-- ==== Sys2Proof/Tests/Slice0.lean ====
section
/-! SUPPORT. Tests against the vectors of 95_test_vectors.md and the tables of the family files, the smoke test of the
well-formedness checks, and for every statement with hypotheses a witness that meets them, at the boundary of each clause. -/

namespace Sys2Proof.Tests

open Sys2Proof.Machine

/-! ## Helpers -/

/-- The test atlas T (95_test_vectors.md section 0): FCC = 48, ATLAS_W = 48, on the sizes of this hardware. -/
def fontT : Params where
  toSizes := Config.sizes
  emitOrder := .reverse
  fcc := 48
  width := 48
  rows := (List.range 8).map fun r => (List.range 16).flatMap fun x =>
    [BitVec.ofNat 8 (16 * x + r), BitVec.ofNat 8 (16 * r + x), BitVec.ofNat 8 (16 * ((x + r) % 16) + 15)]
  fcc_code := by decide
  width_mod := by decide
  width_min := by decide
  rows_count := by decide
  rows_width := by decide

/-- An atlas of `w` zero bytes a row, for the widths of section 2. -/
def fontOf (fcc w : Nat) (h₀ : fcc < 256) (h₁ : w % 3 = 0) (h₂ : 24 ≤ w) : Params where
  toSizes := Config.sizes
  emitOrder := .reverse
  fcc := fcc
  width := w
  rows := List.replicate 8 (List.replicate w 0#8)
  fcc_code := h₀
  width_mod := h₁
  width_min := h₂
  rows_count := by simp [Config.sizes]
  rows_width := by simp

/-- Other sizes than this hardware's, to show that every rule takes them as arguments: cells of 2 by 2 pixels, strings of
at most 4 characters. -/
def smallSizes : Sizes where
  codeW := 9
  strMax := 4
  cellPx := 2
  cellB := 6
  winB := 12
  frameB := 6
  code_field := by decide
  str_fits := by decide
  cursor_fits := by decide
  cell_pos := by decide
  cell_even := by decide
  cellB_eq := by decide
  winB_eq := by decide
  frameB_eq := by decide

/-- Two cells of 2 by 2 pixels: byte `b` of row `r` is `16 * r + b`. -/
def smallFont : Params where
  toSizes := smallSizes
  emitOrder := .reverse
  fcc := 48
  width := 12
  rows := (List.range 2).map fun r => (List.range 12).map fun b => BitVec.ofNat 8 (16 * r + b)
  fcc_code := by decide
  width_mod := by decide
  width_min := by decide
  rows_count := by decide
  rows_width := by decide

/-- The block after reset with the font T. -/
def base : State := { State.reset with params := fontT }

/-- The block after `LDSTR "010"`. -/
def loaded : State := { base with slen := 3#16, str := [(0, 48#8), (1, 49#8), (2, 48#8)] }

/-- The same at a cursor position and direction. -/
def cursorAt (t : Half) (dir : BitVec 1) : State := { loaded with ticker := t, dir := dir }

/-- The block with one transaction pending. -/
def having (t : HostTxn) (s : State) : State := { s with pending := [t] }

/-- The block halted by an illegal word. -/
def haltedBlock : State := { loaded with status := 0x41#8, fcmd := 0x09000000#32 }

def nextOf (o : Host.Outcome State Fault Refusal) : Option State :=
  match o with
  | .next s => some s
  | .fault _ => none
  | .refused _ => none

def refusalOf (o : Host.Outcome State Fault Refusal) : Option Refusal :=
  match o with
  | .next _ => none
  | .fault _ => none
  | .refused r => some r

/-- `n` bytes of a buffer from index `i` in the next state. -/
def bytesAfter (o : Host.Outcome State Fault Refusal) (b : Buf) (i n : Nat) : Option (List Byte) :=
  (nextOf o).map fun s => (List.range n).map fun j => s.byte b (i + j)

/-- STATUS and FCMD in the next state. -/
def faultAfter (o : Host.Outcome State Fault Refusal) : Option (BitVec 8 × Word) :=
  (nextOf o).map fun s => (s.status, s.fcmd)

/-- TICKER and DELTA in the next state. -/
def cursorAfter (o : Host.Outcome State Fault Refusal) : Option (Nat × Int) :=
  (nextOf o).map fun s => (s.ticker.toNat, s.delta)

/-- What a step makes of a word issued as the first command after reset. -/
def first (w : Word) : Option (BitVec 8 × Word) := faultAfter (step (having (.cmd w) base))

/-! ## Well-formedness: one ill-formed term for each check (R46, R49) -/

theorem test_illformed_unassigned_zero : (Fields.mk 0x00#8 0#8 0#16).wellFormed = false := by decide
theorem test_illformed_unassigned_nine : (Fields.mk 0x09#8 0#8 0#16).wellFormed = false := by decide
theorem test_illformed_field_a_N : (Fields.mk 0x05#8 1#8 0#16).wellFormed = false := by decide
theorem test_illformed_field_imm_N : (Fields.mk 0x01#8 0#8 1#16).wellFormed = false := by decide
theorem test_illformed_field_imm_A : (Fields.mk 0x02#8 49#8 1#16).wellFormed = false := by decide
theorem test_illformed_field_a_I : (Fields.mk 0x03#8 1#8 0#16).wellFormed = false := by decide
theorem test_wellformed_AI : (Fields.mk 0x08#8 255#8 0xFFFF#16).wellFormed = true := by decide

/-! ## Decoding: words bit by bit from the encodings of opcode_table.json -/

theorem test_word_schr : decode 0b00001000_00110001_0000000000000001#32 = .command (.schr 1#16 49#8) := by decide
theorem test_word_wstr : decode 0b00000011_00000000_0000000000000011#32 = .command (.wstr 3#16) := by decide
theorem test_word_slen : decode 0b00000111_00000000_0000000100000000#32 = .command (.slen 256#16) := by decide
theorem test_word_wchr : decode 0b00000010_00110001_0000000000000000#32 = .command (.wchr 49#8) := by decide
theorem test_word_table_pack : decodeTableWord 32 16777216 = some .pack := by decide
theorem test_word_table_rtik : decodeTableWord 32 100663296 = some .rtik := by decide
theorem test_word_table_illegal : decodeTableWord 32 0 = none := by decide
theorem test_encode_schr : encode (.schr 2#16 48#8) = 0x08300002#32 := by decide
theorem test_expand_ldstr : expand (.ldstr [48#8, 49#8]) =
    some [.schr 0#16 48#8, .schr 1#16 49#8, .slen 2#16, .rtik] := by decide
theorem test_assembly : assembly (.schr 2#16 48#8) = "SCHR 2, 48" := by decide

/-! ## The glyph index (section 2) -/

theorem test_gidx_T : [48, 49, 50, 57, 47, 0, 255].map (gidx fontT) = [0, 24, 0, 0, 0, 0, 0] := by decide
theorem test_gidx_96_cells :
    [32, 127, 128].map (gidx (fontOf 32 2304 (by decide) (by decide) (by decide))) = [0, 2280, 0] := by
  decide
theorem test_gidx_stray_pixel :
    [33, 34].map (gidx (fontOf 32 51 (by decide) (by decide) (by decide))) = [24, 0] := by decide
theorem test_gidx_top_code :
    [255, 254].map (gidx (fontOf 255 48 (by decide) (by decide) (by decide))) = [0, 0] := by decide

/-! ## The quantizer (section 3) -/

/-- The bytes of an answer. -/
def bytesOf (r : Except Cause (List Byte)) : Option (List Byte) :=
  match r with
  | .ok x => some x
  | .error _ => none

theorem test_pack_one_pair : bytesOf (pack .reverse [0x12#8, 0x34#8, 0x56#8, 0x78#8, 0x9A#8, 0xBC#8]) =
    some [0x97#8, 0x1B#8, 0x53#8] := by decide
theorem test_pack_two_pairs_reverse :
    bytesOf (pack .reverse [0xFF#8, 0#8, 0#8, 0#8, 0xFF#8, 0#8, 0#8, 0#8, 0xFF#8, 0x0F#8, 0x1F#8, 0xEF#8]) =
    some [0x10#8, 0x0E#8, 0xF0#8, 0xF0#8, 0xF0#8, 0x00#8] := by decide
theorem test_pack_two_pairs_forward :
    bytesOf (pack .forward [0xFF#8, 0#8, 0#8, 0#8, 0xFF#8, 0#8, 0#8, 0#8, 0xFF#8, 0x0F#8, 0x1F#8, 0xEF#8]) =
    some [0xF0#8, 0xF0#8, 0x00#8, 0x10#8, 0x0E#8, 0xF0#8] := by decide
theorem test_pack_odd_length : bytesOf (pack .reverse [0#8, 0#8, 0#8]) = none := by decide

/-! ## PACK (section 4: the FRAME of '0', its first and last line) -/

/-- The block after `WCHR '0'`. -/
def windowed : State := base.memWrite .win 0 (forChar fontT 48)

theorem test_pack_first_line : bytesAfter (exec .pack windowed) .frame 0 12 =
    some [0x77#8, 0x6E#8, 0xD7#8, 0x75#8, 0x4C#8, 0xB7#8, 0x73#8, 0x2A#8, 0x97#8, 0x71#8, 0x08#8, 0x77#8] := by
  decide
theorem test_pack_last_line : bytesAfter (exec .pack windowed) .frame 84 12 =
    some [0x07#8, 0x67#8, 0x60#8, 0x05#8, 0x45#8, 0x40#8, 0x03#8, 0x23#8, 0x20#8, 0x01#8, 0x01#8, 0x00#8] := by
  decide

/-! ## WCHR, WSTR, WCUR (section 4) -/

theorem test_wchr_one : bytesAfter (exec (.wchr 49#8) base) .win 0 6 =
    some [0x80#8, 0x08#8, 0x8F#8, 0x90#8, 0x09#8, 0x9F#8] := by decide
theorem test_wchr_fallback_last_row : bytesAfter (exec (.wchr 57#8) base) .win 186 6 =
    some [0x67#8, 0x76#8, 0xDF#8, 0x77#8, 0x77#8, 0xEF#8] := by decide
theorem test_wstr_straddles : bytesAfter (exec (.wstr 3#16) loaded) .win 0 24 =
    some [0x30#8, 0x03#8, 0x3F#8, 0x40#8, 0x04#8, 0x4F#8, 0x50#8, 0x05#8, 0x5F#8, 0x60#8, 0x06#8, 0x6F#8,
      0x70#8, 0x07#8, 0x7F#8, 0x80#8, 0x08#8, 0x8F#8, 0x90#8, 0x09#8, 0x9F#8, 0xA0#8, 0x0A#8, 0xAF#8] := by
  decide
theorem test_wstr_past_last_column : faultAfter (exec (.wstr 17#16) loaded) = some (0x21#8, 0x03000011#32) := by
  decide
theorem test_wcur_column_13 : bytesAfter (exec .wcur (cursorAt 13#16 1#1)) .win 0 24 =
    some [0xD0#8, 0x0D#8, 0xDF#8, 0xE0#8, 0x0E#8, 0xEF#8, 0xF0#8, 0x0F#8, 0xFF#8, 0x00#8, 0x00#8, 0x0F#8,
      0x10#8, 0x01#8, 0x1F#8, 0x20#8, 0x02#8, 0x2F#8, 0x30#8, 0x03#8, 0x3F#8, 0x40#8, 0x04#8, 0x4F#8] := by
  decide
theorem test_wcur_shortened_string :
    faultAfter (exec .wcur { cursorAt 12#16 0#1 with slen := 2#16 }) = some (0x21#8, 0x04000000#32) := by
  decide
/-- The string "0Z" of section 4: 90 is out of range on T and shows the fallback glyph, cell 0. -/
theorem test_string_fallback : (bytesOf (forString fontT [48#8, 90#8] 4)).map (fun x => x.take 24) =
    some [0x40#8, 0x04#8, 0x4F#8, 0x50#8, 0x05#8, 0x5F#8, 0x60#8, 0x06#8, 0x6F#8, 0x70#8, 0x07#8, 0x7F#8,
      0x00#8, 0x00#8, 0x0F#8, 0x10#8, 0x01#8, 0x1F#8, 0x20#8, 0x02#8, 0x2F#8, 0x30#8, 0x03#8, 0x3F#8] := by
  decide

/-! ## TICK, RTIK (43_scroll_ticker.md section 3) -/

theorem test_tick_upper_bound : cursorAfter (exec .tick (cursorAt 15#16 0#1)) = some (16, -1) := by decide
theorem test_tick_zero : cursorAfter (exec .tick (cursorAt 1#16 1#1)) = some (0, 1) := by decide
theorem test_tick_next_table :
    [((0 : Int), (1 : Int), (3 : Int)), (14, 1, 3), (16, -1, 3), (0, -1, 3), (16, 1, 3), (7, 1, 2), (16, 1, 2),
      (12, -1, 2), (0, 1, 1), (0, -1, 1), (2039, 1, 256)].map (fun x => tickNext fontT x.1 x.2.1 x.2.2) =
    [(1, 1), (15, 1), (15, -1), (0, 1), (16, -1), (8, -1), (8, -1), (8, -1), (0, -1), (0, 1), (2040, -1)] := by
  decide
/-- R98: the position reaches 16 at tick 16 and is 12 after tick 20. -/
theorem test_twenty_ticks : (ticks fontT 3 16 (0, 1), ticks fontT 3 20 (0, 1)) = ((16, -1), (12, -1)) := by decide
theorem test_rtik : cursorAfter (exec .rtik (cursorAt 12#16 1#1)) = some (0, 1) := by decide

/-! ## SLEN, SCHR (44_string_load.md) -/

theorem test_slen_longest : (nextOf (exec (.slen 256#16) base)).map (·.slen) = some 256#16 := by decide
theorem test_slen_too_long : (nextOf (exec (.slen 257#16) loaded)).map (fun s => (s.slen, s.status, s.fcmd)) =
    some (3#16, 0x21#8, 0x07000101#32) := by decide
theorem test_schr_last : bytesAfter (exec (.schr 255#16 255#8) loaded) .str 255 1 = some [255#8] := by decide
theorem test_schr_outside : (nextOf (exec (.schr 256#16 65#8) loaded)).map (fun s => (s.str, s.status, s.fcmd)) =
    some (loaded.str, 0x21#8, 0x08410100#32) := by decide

YOUR INSTRUCTIONS
What is asked for is an exact copy of the lines above from the one containing "test of the" through the one containing "fcc_code := h₀", and only those.

EXPECTED ANSWER
/-! SUPPORT. Tests against the vectors of 95_test_vectors.md and the tables of the family files, the smoke test of the
well-formedness checks, and for every statement with hypotheses a witness that meets them, at the boundary of each clause. -/

namespace Sys2Proof.Tests

open Sys2Proof.Machine

/-! ## Helpers -/

/-- The test atlas T (95_test_vectors.md section 0): FCC = 48, ATLAS_W = 48, on the sizes of this hardware. -/
def fontT : Params where
  toSizes := Config.sizes
  emitOrder := .reverse
  fcc := 48
  width := 48
  rows := (List.range 8).map fun r => (List.range 16).flatMap fun x =>
    [BitVec.ofNat 8 (16 * x + r), BitVec.ofNat 8 (16 * r + x), BitVec.ofNat 8 (16 * ((x + r) % 16) + 15)]
  fcc_code := by decide
  width_mod := by decide
  width_min := by decide
  rows_count := by decide
  rows_width := by decide

/-- An atlas of `w` zero bytes a row, for the widths of section 2. -/
def fontOf (fcc w : Nat) (h₀ : fcc < 256) (h₁ : w % 3 = 0) (h₂ : 24 ≤ w) : Params where
  toSizes := Config.sizes
  emitOrder := .reverse
  fcc := fcc
  width := w
  rows := List.replicate 8 (List.replicate w 0#8)
  fcc_code := h₀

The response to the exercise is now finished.